Which begs the question, why did you update, against your own advice, at least one of your machines to High Sierra? Hopefully it was only a test platform and the rest of your office remained at Sierra.

Normally you are a savvy Mac user, but If you watch Mr. Standing's video I suspect you will be less sanguine about Apple having little to fix in High Sierra. For one very important thing, Apple has yet to release documentation on APSF. Which means that third party utility developers cannot update their software. Most are to a limited extent compatible with High Sierra. But not with APSF. Nor are they likely to be within the foreseeable future. In other words, if you (or I) is called upon to maintain a new Apple laptop, we will be limited to Disk Utility. No DiskWarrior, TechTool Pro, iDefrag, SuperDuper! or Carbon Copy Cloner, to name only the most popular (nor, on a side note, have they fully repaired PDF kit). It's been a long time since versions of these apps were not ready for an OS X/macOS update/upgrade. Yes, they all work in High Sierra—on a Fusion Drive or HDD equipped Mac formatted in HFS+. But the vast majority of Macs these days are laptops equipped with SSDs. Those laptops are automatically converted to APFS when High Sierra is applied. So prey nothing serious goes wrong with those you are responsible for—or that there is an Apple Store within spitting distance, though I suspect their hands will be just as tied as yours and mine.

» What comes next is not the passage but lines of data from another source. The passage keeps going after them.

-- ==== Sys2Proof/Certificates/Slice0/Obligations.lean ====
section
/-! DEFINITION. The statements for the provers. Each docstring names the rule of spec/ it formalises. `takeEvent ev s` is one event of
20_memory.md R70 in the state `s`; one statement says that a step takes the next event of `State.inputs`. -/

open Sys2Proof Sys2Proof.Machine

/-! ### Encoding (30_encoding.md) -/

/-- R93: the opcode map, every bit of every word. A word decodes to a command exactly when it is that command's word, so `decode` and
`encode` are inverse on the eight commands. -/
def Obligations.DecodeAndEncodeAgree : Prop :=
  (∀ (w : Word) (i : Instr), decode w = .ok i ↔ w = encode i) ∧
    encode .isprime = 0x00000001 ∧ encode .gcd = 0x00000002 ∧ encode .modinv = 0x00000003 ∧ encode .modpow = 0x00000004 ∧
    encode .finde = 0x00000005 ∧ encode .genkey = 0x00000006 ∧ encode .encrypt = 0x00000007 ∧ encode .decrypt = 0x00000008

/-- R94: the legal words are exactly `0x00000001` to `0x00000008`; every other word, issued in IDLE, raises IllegalCommand and
starts nothing. -/
def Obligations.LegalWordsAreExactlyOneToEight : Prop :=
  ∀ w : Word,
    ((∃ i, decode w = .ok i) ↔ w >>> 4 = 0 ∧ 1 ≤ (w.extractLsb' 0 4).toNat ∧ (w.extractLsb' 0 4).toNat ≤ 8) ∧
    ((∃ i, decode w = .ok i) ↔ 1 ≤ w.toNat ∧ w.toNat ≤ 8) ∧
    (legalWord w = true ↔ 1 ≤ w.toNat ∧ w.toNat ≤ 8) ∧
    ∀ s : State, s.status.busy = false → s.status.fatal = false → ¬ (1 ≤ w.toNat ∧ w.toNat ≤ 8) →
      (hostWrite 0 w s).status.busy = false ∧ (hostWrite 0 w s).status.err = true ∧
        (hostWrite 0 w s).status.errcode = errorCode .illegalCommand

/-- R93, on the words as the table writes them: a sanity check of the decoder. -/
def Obligations.TableWordsDecode : Prop :=
  decode 0b00000000000000000000000000000001#32 = .ok .isprime ∧
    decode 0b00000000000000000000000000000011#32 = .ok .modinv ∧
    decode 0b00000000000000000000000000000100#32 = .ok .modpow ∧
    decode 0b00000000000000000000000000000110#32 = .ok .genkey ∧
    decode 0b00000000000000000000000000001000#32 = .ok .decrypt

/-! ### Host port (20_memory.md, 10_state.md) -/

/-- R61: a host read returns the register of slots 0 to 11 and zero for slots 12 to 15, and changes no state of any kind: neither a
register nor a latch nor the consumed draws. -/
def Obligations.HostReadReturnsTheSlot : Prop :=
  ∀ (s : State) (i : Slot),
    hostRead i s =
      (if i = 0 then s.cmd else if i = 1 then s.status.word else if i = 2 then s.arg0 else if i = 3 then s.arg1
        else if i = 4 then s.arg2 else if i = 5 then s.result else if i = 6 then s.key.p else if i = 7 then s.key.q
        else if i = 8 then s.key.n else if i = 9 then s.key.phi else if i = 10 then s.key.e else if i = 11 then s.key.d
        else 0) ∧
    ∃ t, takeEvent (.hostRead i) s = .next t ∧ t.cmd = s.cmd ∧ t.status = s.status ∧ t.arg0 = s.arg0 ∧ t.arg1 = s.arg1 ∧
      t.arg2 = s.arg2 ∧ t.result = s.result ∧ t.key = s.key ∧ t.latch = s.latch ∧ t.draws = s.draws

/-- R62: a host write by slot: slot 0 is a command issue, slots 2 to 4 are written, every other slot ignores the write. -/
def Obligations.HostWriteActsBySlot : Prop :=
  ∀ (s : State) (i : Slot) (v : Word),
    hostWrite i v s =
      (if i = 0 then issueCommand v s else if i = 2 then { s with arg0 := v } else if i = 3 then { s with arg1 := v }
        else if i = 4 then { s with arg2 := v } else s)

/-- R63: a host write to a read-only register (slots 1 and 5 to 11) changes nothing. -/
def Obligations.ReadOnlyRegistersIgnoreWrites : Prop :=
  ∀ (s : State) (i : Slot) (v : Word), (i = 1 ∨ 5 ≤ i.toNat ∧ i.toNat ≤ 11) →
    hostWrite i v s = s ∧ takeEvent (.hostWrite i v) s = .next s

/-- R39: slots 12 to 15 read as zero and a write to them changes nothing. -/
def Obligations.ReservedSlotsReadZeroAndIgnoreWrites : Prop :=
  ∀ (s : State) (i : Slot) (v : Word), 12 ≤ i.toNat →
    hostRead i s = 0 ∧ hostWrite i v s = s ∧ takeEvent (.hostWrite i v) s = .next s

/-- The layout of STATUS (10_state.md section 2): what each bit of the word read from slot 1 is; the reserved bits 7 and 31:12 read 0. -/
def Obligations.StatusWordBits : Prop :=
  ∀ s : State,
    (hostRead 1 s).getLsbD 0 = s.status.busy ∧ (hostRead 1 s).getLsbD 1 = s.status.done ∧
    (hostRead 1 s).getLsbD 2 = s.status.err ∧ (hostRead 1 s).getLsbD 3 = s.status.noinv ∧
    (hostRead 1 s).getLsbD 4 = s.status.fatal ∧ (hostRead 1 s).getLsbD 5 = s.status.keyvalid ∧
    (hostRead 1 s).getLsbD 6 = s.status.cmddrop ∧ (hostRead 1 s).getLsbD 7 = false ∧
    (hostRead 1 s).extractLsb' 8 4 = s.status.errcode ∧ (hostRead 1 s).extractLsb' 12 20 = 0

Mark Bolzan  2017-11-10 13:26
it takes effort but you can use HFS+ on a mac with an SSD. being somewhat conservative about this kind of stuff, i am presently running high sierra on an hfs+ disk on a late 2016 macbook pro touchbar. basically--

1) clone to external. also backup
2) upgrade to high sierra on internal. this gets the firmware update applied. internal is now APFS.
3) upgrade to high sierra on external. external remains hfs+
4) boot to something, maybe the external.

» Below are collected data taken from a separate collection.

-- ==== Sys2Proof/Machine/Script.lean ====
section
/-! DEFINITION. The host notation of 30_encoding.md R97 and the pseudo-instructions of R98, as the events they stand for. -/
namespace Sys2Proof.Machine

/-- One line of a host program (R97). -/
inductive Line where
  /-- `WR <reg>, <value>`. -/
  | wr (slot : Slot) (value : Word)
  /-- `RD <reg>`. -/
  | rd (slot : Slot)
  /-- `CMD <mnemonic>`. -/
  | cmd (i : Instr)
  /-- `CMDW <word>`. -/
  | cmdw (word : Word)
  /-- `WAIT`. -/
  | wait
  /-- `RND <v>`. -/
  | rnd (v : Draw)
  /-- `RESET`. -/
  | reset
deriving DecidableEq, Repr

/-- The events of a line (R97). `WAIT` reads STATUS until BUSY is 0; with no time in the model it is the CORE's step and then one read
(notes/assumptions/16.md). -/
def lineEvents : Line → List Event
  | .wr i v => [.hostWrite i v]
  | .rd i => [.hostRead i]
  | .cmd i => [.hostWrite 0 (encode i)]
  | .cmdw w => [.hostWrite 0 w]
  | .wait => [.completion, .hostRead 1]
  | .rnd v => [.draw v]
  | .reset => [.reset]

/-- The port transaction `(h_we, h_addr, h_wdata)` of a line (R97): none for the lines that are no host access; a read has no write data. -/
def lineTransaction : Line → Option (Bool × Slot × Option Word)
  | .wr i v => some (true, i, some v)
  | .rd i => some (false, i, none)
  | .cmd i => some (true, 0, some (encode i))
  | .cmdw w => some (true, 0, some w)
  | .wait => some (false, 1, none)
  | .rnd _ => none
  | .reset => none

/-- `CALL ISPRIME(num)` (R98). -/
def callIsprime (num : Word) : List Line := [.wr 2 num, .cmd .isprime, .wait, .rd 5]

/-- `CALL GCD(a, b)` (R98). -/
def callGcd (a b : Word) : List Line := [.wr 2 a, .wr 3 b, .cmd .gcd, .wait, .rd 5]

/-- `CALL MODINV(a, m)` (R98). -/
def callModinv (a m : Word) : List Line := [.wr 2 a, .wr 3 m, .cmd .modinv, .wait, .rd 1, .rd 5]

/-- `CALL MODPOW(base, exp, modulus)` (R98). -/
def callModpow (base exp modulus : Word) : List Line :=
  [.wr 2 base, .wr 3 exp, .wr 4 modulus, .cmd .modpow, .wait, .rd 1, .rd 5]

/-- `CALL FINDE(phi)` (R98). -/
def callFinde (phi : Word) : List Line := [.wr 2 phi, .cmd .finde, .wait, .rd 5]

/-- `CALL GENKEY()` (R98); the draws are the source's, `RND` lines between the `CMD` and the `WAIT`. -/
def callGenkey (draws : List Draw) : List Line :=
  [.cmd .genkey] ++ draws.map .rnd ++ [.wait, .rd 1, .rd 6, .rd 7, .rd 8, .rd 9, .rd 10, .rd 11]

/-- `CALL ENCRYPT(m, e, n)` (R98). -/
def callEncrypt (m e n : Word) : List Line := [.wr 2 m, .wr 3 e, .wr 4 n, .cmd .encrypt, .wait, .rd 1, .rd 5]

/-- `CALL DECRYPT(c, d, n)` (R98). -/
def callDecrypt (c d n : Word) : List Line := [.wr 2 c, .wr 3 d, .wr 4 n, .cmd .decrypt, .wait, .rd 1, .rd 5]

/-- The events of a host program, line by line (R97). -/
def scriptEvents (ls : List Line) : List Event := ls.flatMap lineEvents

end Sys2Proof.Machine
end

5) erase the internal. reformat to hfs+
6) clone the external to internal.
Peter U  An apple icon for a TidBITS Contributor 2017-11-18 16:16
Re: "there aren't many problems in High Sierra" (last sentence) - ouch!

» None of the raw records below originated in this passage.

section
variable {s s' : State} (latch : s.latch = s'.latch)
include latch

/-- The completion shared by MODPOW, ENCRYPT and DECRYPT takes the same branch with the same value. -/
theorem completePower_agree :
    (∃ v, completePower s = completeResult v s ∧ completePower s' = completeResult v s') ∨
      (∃ e, completePower s = raiseError e s ∧ completePower s' = raiseError e s') := by
  simp only [completePower, operand0, operand1, operand2, latch]
  cases modPow s'.latch.op0.toNat s'.latch.op1.toNat s'.latch.op2.toNat with
  | ok v => exact .inl ⟨v, rfl, rfl⟩
  | error e => exact .inr ⟨e, rfl, rfl⟩

/-- The same of every command, by the kind of its completion. -/
theorem completionOf_agree (draws : s.draws = s'.draws) (i : Instr) :
    (i ≠ .modinv ∧ i ≠ .genkey ∧ ∃ v, completionOf i s = completeResult v s ∧ completionOf i s' = completeResult v s') ∨
      (i = .modinv ∧ ∃ v, completionOf i s = completeInverse v s ∧ completionOf i s' = completeInverse v s') ∨
      (i ≠ .modinv ∧ ∃ e, completionOf i s = raiseError e s ∧ completionOf i s' = raiseError e s') ∨
      (i = .genkey ∧ completionOf i s = s ∧ completionOf i s' = s') ∨
      (i = .genkey ∧ ∃ k, completionOf i s = completeKey k s ∧ completionOf i s' = completeKey k s') := by
  have op0 : operand0 s = operand0 s' := congrArg (·.op0.toNat) latch
  have op1 : operand1 s = operand1 s' := congrArg (·.op1.toNat) latch
  cases i with
  | isprime | gcd | finde =>
    refine .inl ⟨by decide, by decide, _, rfl, ?_⟩
    simp only [completionOf, op0, op1]
  | modinv =>
    refine .inr (.inl ⟨rfl, _, rfl, ?_⟩)
    simp only [completionOf, op0, op1]
  | modpow | encrypt | decrypt =>
    rcases completePower_agree latch with result | error
    · exact .inl ⟨by decide, by decide, result⟩
    · exact .inr (.inr (.inl ⟨by decide, error⟩))
  | genkey =>
    cases outcome : generateKeyPair s'.draws with
    | waiting =>
      exact .inr (.inr (.inr (.inl ⟨rfl, completionOf_genkey_waiting (draws ▸ outcome), completionOf_genkey_waiting outcome⟩)))
    | failed e =>
      exact .inr (.inr (.inl ⟨by decide, e, completionOf_genkey_failed (draws ▸ outcome), completionOf_genkey_failed outcome⟩))
    | made k =>
      exact .inr (.inr (.inr (.inr ⟨rfl, _, completionOf_genkey_made (draws ▸ outcome), completionOf_genkey_made outcome⟩)))

end

/-- Settles O23: each kind of completion sets the registers it writes to the same value in both states. -/
theorem resultsDependOnLatchesAndDrawsOnly : Obligations.ResultsDependOnLatchesAndDrawsOnly := by
  intro i s s' latch draws busy busy' err err'
  have sameErr : s.status.err = s'.status.err := err.trans err'.symm
  have noErr : ¬ s.status.err = true := Bool.eq_false_iff.mp err
  refine ⟨_, _, exec_of_busy i busy, exec_of_busy i busy', ?_⟩
  rcases completionOf_agree latch draws i with ⟨notModinv, notGenkey, v, result, result'⟩ | ⟨rfl, v, inverse, inverse'⟩ |
    ⟨notModinv, e, failed, failed'⟩ | ⟨rfl, waits, waits'⟩ | ⟨rfl, k, made, made'⟩
  · rw [result, result']
    exact ⟨rfl, sameErr, (absurd · noErr), fun _ _ => rfl, fun modinv => absurd modinv notModinv,
      fun genkey => absurd genkey notGenkey⟩
  · rw [inverse, inverse']
    exact ⟨rfl, sameErr, (absurd · noErr), fun _ _ => rfl, fun _ => rfl, fun genkey => absurd genkey (by decide)⟩
  · rw [failed, failed']
    exact ⟨rfl, rfl, fun _ => rfl, fun _ success => absurd success Bool.false_ne_true.symm,
      fun modinv => absurd modinv notModinv, fun _ _ success => absurd success Bool.false_ne_true.symm⟩
  · rw [waits, waits']
    exact ⟨busy.trans busy'.symm, sameErr, (absurd · noErr), fun notGenkey => absurd rfl notGenkey,
      fun modinv => absurd modinv (by decide), fun _ ended => absurd (ended.symm.trans busy) Bool.false_ne_true⟩
  · rw [made, made']
    exact ⟨rfl, sameErr, (absurd · noErr), fun notGenkey => absurd rfl notGenkey, fun modinv => absurd modinv (by decide),
      fun _ _ _ => rfl⟩

end Sys2Proof.Machine
end

section
/-! PROOFS. One clock edge (20_memory.md R74, R75, 90_conflicts.md C4): the host access of the cycle, then a requested draw, then the
completion due. -/
namespace Sys2Proof.Machine

/-- Events in two parts: the second part goes on where the first one ended. -/
theorem takeEvents_append {first : List Event} {s u : State} (h : takeEvents first s = .next u) (later : List Event) :
    takeEvents (first ++ later) s = takeEvents later u := by
  induction first generalizing s with
  | nil =>
    cases h
    rfl
  | cons ev rest ih =>
    simp only [List.cons_append, takeEvents] at h ⊢
    cases outcome : takeEvent ev s with
    | next t =>
      rw [outcome] at h
      exact ih h
    | fault r => simp [outcome] at h
    | refused r => simp [outcome] at h

/-- One event alone. -/
theorem takeEvents_singleton (ev : Event) (s : State) : takeEvents [ev] s = takeEvent ev s := by
  simp only [takeEvents]
  cases takeEvent ev s <;> rfl

/-- What the host access of a cycle does: a write, a recorded read, or nothing (R74). -/
def hostAccess (p : Pins) (s : State) : State :=
  if p.hSel = true then (if p.hWe = true then hostWrite p.hAddr p.hWdata s else s.setRdata (hostRead p.hAddr s)) else s

/-- The host's events of a cycle have the effect of its access. -/
theorem takeEvents_hostEvents (p : Pins) (s : State) : takeEvents (hostEvents p) s = .next (hostAccess p s) := by
  unfold hostEvents hostAccess
  cases p.hSel with
  | false => rfl
  | true => cases p.hWe <;> rfl

/-- While BUSY = 1 the access moves neither the command in progress nor its draws. -/
theorem hostAccess_running (p : Pins) {s : State} (busy : s.status.busy = true) :
    (hostAccess p s).status.busy = true ∧ (hostAccess p s).latch = s.latch ∧ (hostAccess p s).draws = s.draws := by
  unfold hostAccess
  split
  case isTrue =>
    split
    case isTrue => exact hostWrite_running p.hAddr p.hWdata s busy
    case isFalse => exact ⟨busy, rfl, rfl⟩
  case isFalse => exact ⟨busy, rfl, rfl⟩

I just upgraded (admittedly from Mavericks) to High Sierra, and I am finding A LOT of (often small) problems. But these may be related to Migration Assistant or specific apps.

For instance: (1) Apple Mail shows ghost email addresses floating on my window outside mail; (2) Mail rules didn't get imported; (3) Safari bookmarks didn't get imported. (4) Apple Mail has weird search behaviors now, e.g. when I search the mail box where I keep TidBits for "High Sierra" I find only 2 emails although the words occurred in many more TidBits emails. (5) etc etc (still coming up with new issues almost every day).